New Bowl, New Team, New Coach: Same Results?
By Paul Jordan
The fourth bowl completed the set…now if I only had some friends to eat with for the fifth
Hello again readers, I apologize for my absence over the holiday break but I was off traveling the world and making love to literally dozens of supermodels at a time. It’s a tough life but I return with all sorts of new connections and tidbits of sophisticated humor to entertain your eyeholes. While traveling and talking to fans around the world about college sports and the bowl season in general I have come to a few realizations. First, there are to many bowl games. Out of the 32 played this year, only a small handful actually pique anyone’s interest outside of alumna of participating universities; and second, the later the bowl game is the more likely I will have nothing to do and will watch it. In case you haven’t been football’ed out yet, be sure to check out the GoDaddy.com bowl featuring powerhouses Miami (OH), winners of the MAC and Middle Tennessee State, 3rd place finisher in the Sunbelt….yeah. If the winner of the 9th best conference in football and the 3rd place team from the 34th best conference in football doesn’t scream “We couldn’t get anyone else to come” to you, then maybe you are one of those types that actually enjoys the BCS dictatorship.
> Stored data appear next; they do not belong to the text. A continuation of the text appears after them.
-- ==== Sys2Proof/Machine/Flow.lean ====
section
/-! DEFINITION. Control transfer: NOP, B, CALL, CALLI, RET, LOOP, LIT, TRAP, BRK, ERET, HOLD, FENCE and TLBI (R69 to R79,
R95 to R106, R140). -/

namespace Sys2Proof.Machine

open Sys2Proof

/-- PC of the instruction that a core executes. -/
def pcOf (c : Fin 32) : M (BitVec 49) := do pure (← core c).lo.pc

/-- NOP (R95). -/
def execNop (h : Hdr) (s : State) : Host.Outcome State Fault Refusal := ok (runInstr (.nop h) h false (pure .seq) s)

/-- B (R96). -/
def execB (h : Hdr) (off : BitVec 20) (s : State) : Host.Outcome State Fault Refusal :=
  ok (runInstr (.b h off) h false (do pure (.go ((← pcOf h.core) + off.signExtend 49))) s)

/-- The push of a call (R73) with the next PC that the loop-end decision chose (R78). -/
def callPush (c : Fin 32) : M Unit := do
  let s ← get
  let x := s.cores[c]
  let u := s.user c
  need (decide ((x.slim u).toNat < (x.sp u).toNat)) .stackOverflow
  let (next, x) := x.loopNext x.lo.pc (x.lo.pc + 1)
  let sp := x.sp u - 1
  set (s.modCore c fun _ => (x.pushStack u (fld sp 0 48) (mkReta next (s.world c) (!u))).setSp u sp)

/-- CALL (R97). -/
def execCall (h : Hdr) (off : BitVec 20) (s : State) : Host.Outcome State Fault Refusal :=
  ok (runInstr (.call h off) h false (do
    let pc ← pcOf h.core
    callPush h.core
    pure (.go (pc + off.signExtend 49))) s)

/-- The code object that a CALLI operand leads to, its entry PC, and whether the entry lies in it (R140). -/
def callTarget (c : Fin 32) (wa : Word) : M (BitVec 49 × Bool) := do
  let code ← if wa.tag = 0x47 then do
      let (a, _) ← objOf c wa 0x08
      field c a 1
    else pure wa
  need (code.tag == 0x48) .tagMismatch
  let (a, _) ← objOf c code 0x09
  let e ← field c a 1
  let n ← field c a 4
  need (e.tag == 0x07 && n.tag == 0x00) .tagMismatch
  pure (((a + 5).setWidth 49 <<< 1) + e.datum.setWidth 49, decide (e.datum.toNat < 2 * n.datum.toInt.toNat))

/-- CALLI (R97, R140): an entry offset outside the code is ILLEGAL_INSTR at the target. -/
def execCalli (h : Hdr) (wa : Fin 32) (s : State) : Host.Outcome State Fault Refusal :=
  ok (runInstr (.calli h wa) h false (do
    touch h.core [wa]
    let w ← rdTag h.core wa
    chk w
    need (goodPtr w && (w.tag == 0x47 || w.tag == 0x48)) .tagMismatch
    let w ← rdBase h.core .read wa 0
    let (t, good) ← callTarget h.core w
    callPush h.core
    if !good then throw (.exc .illegalInstr none (some t))
    pure (.go t)) s)

/-- What RET raises on the word at SP (R12, R19, R74). (DEDUCED, log 32) -/
def retaCheck (w : Word) (world : Fin 2) (supervisor : Bool) : Option Cause :=
  if w.tag ≠ 0x0B then some .stackFormat
  else if malformed w then some .tagMismatch
  else if fld w.datum 62 2 = BitVec.ofNat 2 world.val && bit w.datum 61 == supervisor then none
  else some .stackFormat

/-- RET (R98). (DEDUCED, log 32) -/
def execRet (h : Hdr) (s : State) : Host.Outcome State Fault Refusal :=
  ok (runInstr (.ret h) h false (do
    let c := h.core
    let u := (← get).user c
    let sp := (← core c).sp u
    let w ← stackRead c (fld sp 0 48)
    raiseIf (retaCheck w ((← get).world c) (!u))
    stackBarrier c u (sp.toNat + 1)
    modify fun s => s.modCore c fun x => x.popStack u 1
    pure (.go (retaPc w.datum))) s)

/-- LOOP (R77, R99). -/
def execLoop (h : Hdr) (wc : Fin 32) (stop : BitVec 15) (s : State) : Host.Outcome State Fault Refusal :=
  ok (runInstr (.loop h wc stop) h false (do
    let c := h.core
    touch c [wc]
    let w ← rd c wc
    chk w
    need (w.tag == 0x00) .tagMismatch
    let pc ← pcOf c
    let ls := pc + 1
    let le := pc + stop.setWidth 49
    let on := decide (1 ≤ w.datum.toInt)
    modify fun s => s.modCore c fun x =>
      ({ x with lo := { x.lo with ls := ls.setWidth 64, le := le.setWidth 64, lc := if on then w.datum else 0 } } :
        Core).setLa on
    pure (.go (if on then ls else le + 1))) s)

/-- LIT (R71, R100). -/
def execLit (h : Hdr) (wd : Fin 32) (s : State) : Host.Outcome State Fault Refusal :=
  ok (runInstr (.lit h wd) h false (do
    touch h.core [wd]
    let w ← fetchWord h.core (pcWord (← pcOf h.core) + 1)
    raiseIf (literalCheck w)
    wr h.core wd w
    pure .lit) s)

/-- TRAP (R101). -/
def execTrap (h : Hdr) (imm : BitVec 15) (s : State) : Host.Outcome State Fault Refusal :=
  ok (runInstr (.trap h imm) h false (pure (.trap .syscall)) s)

/-- BRK (R102). -/
def execBrk (h : Hdr) (imm : BitVec 15) (s : State) : Host.Outcome State Fault Refusal :=
  ok (runInstr (.brk h imm) h false (raiseC .breakpoint) s)

/-- The registers after an ERET that restores EPC and ESTAT from the two pushed words (R103), and the next PC. The bits of
ESTAT that STAT does not hold stay zero, no window is open, and FAST ends with the bank it stood for. -/
def Core.eret (x : Core) (ep st : Word) : BitVec 49 × Core :=
  let e := retaPc x.lo.epc
  let v := setBit (put 0 (fld x.lo.estat 0 16)) 15 false
  let x := x.popStack false 2
  let x := { x with
    bank := x.bank && !(bit x.lo.stat 14), holdCount := 0
    lo := { x.lo with epc := ep.datum, estat := put 0 (fld st.datum 0 16), stat := v
                      depth := if x.lo.depth = 0 then 0 else x.lo.depth - 1 } }
  if bit v 6 && e.setWidth 64 != x.lo.le then
    let (t, x) := x.loopEnd e
    (t, { x with lo := { x.lo with stat := setBit x.lo.stat 6 false } })
  else (e, x)

/-- ERET (R103). -/
def execEret (h : Hdr) (s : State) : Host.Outcome State Fault Refusal :=
  ok (runInstr (.eret h) h true (do
    let c := h.core
    let x ← core c
    let w := (← get).world c
    need (fld x.lo.epc 62 2 == BitVec.ofNat 2 w.val && bit x.lo.epc 61 == bit x.lo.estat 13) .privilege
    let sp : BitVec 48 := fld x.lo.spS 0 48
    let st ← stackRead c sp
    let ep ← stackRead c (sp + 1)
    need (st.tag == 0x07 && ep.tag == 0x0B) .stackFormat
    need (!(malformed ep)) .tagMismatch
    need (fld ep.datum 62 2 == BitVec.ofNat 2 w.val) .stackFormat
    let (t, x) := (← core c).eret ep st
    modify fun s => s.modCore c fun _ => x
    pure (.go t)) s)

/-- HOLD (R104). -/
def execHold (h : Hdr) (imm : BitVec 15) (s : State) : Host.Outcome State Fault Refusal :=
  ok (runInstr (.hold h imm) h true (do
    modify fun s =>
      let n := min imm.toNat (fld s.worlds[s.world h.core].holdmax 0 12).toNat
      s.modCore h.core fun x =>
        { x with
          holdCount := if n = 0 then 0 else if bit x.lo.stat 15 then min x.holdCount n else n
          lo := { x.lo with stat := setBit x.lo.stat 15 (n != 0) } }
    pure .seq) s)

/-- FENCE (R105). -/
def execFence (h : Hdr) (s : State) : Host.Outcome State Fault Refusal :=
  ok (runInstr (.fence h) h false (do
    fenceAll h.core
    pure .seq) s)

/-- FENCE with the I modifier: the fetch buffer is emptied and the L1 instruction cache invalidated too. -/
def execFenceI (h : Hdr) (s : State) : Host.Outcome State Fault Refusal :=
  ok (runInstr (.fenceI h) h false (do
    fenceAll h.core
    modify fun s => s.modCore h.core fun x => { x with fetchBuf := [], l1i := [] }
    pure .seq) s)

/-- TLBI VA (R106). -/
def execTlbiVa (h : Hdr) (wa : Fin 32) (s : State) : Host.Outcome State Fault Refusal :=
  ok (runInstr (.tlbiVa h wa) h true (do
    touch h.core [wa]
    let w ← rd h.core wa
    chk w
    need (w.tag == 0x07) .tagMismatch
    modify fun s => s.tlbiVa (s.world h.core) (fld w.datum 0 48)
    pure .seq) s)

/-- TLBI WORLD. -/
def execTlbiWorld (h : Hdr) (s : State) : Host.Outcome State Fault Refusal :=
  ok (runInstr (.tlbiWorld h) h true (do
    modify fun s => s.tlbiWorld (s.world h.core)
    pure .seq) s)

/-- TLBI WORLDG. -/
def execTlbiWorldg (h : Hdr) (s : State) : Host.Outcome State Fault Refusal :=
  ok (runInstr (.tlbiWorldg h) h true (do
    modify fun s => s.tlbiWorldg (s.world h.core)
    pure .seq) s)

end Sys2Proof.Machine
end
I’m not here to complain about the BCS however, because one of the last ( and therefore most watchable) bowl games of the season is the BBVAC bowl featuring our beloved Kentucky Wildcats and the headless Panthers of Pittsburgh. With Dave Wannstedt recently announcing he doesn’t even want to look at a clipboard for the rest of year and the firing of their interim coach Mike Haywood”you pass the Advil?”, defensive coordinator Phil Bennett is left to head a team that has to be thoroughly demoralized by the fact that no one wants to coach them. All this seems to be a good omen for UK but this kid are high D-1 athletes from a traditional powerhouse and will be playing for pride; the playbook is already memorized so don’t count on too many errors like that. But what will history tell us about our odds?
2006 Music City Bowl v. Clemson (W 28-20)
Line: Kentucky -10
Highest ranking in season: Clemson #10, Kentucky unranked
Top Performer: Andre’ Woodson 20-28 299 yds 3TD’s
Final W-L: 8-5
2007 Music City Bowl v. Florida State (W 35-28)
Line: Kentucky +9
Highest ranking in season: FSU #19, Kentucky #8 (twice)
Top Performer: Andre’ Woodson 32-50 358 yds 4TD’s
Final W-L: 8-5
2008 Liberty Bowl v. East Carolina (W 25-19)
Line:Kentucky +2
Highest ranking in season: ECU #14 Kentucky unranked
Top Performer: Ventrell Jenkins one monster TD and stiff arm
Final W-L: 7-6
2009 Music City Bowl v. Clemson (L 13-21)
Line: Kentucky -7
Highest ranking in season: Clemson #18,
Top Peformer: CJ Spiller 125 total yds 1 T
Final W-L: 7-6
2010 BBVACCAVBB v. Pittsburgh
Line: Kentucky +3.5
Highest ranking in season: Pitt unranked, Kentucky unranked
Looking at the history (and current reality), Kentuky’s odd’s are pretty good. One thing we will need is strong QB play (looking for someone to step up here guys) and strong defensive play. Pittsburgh is in a state of flux and will be reeling, but Joker’s famously inconsistent Cats will have to come out firing if we want to celebrate 2011 with a toast rather than a “forget this night” shot.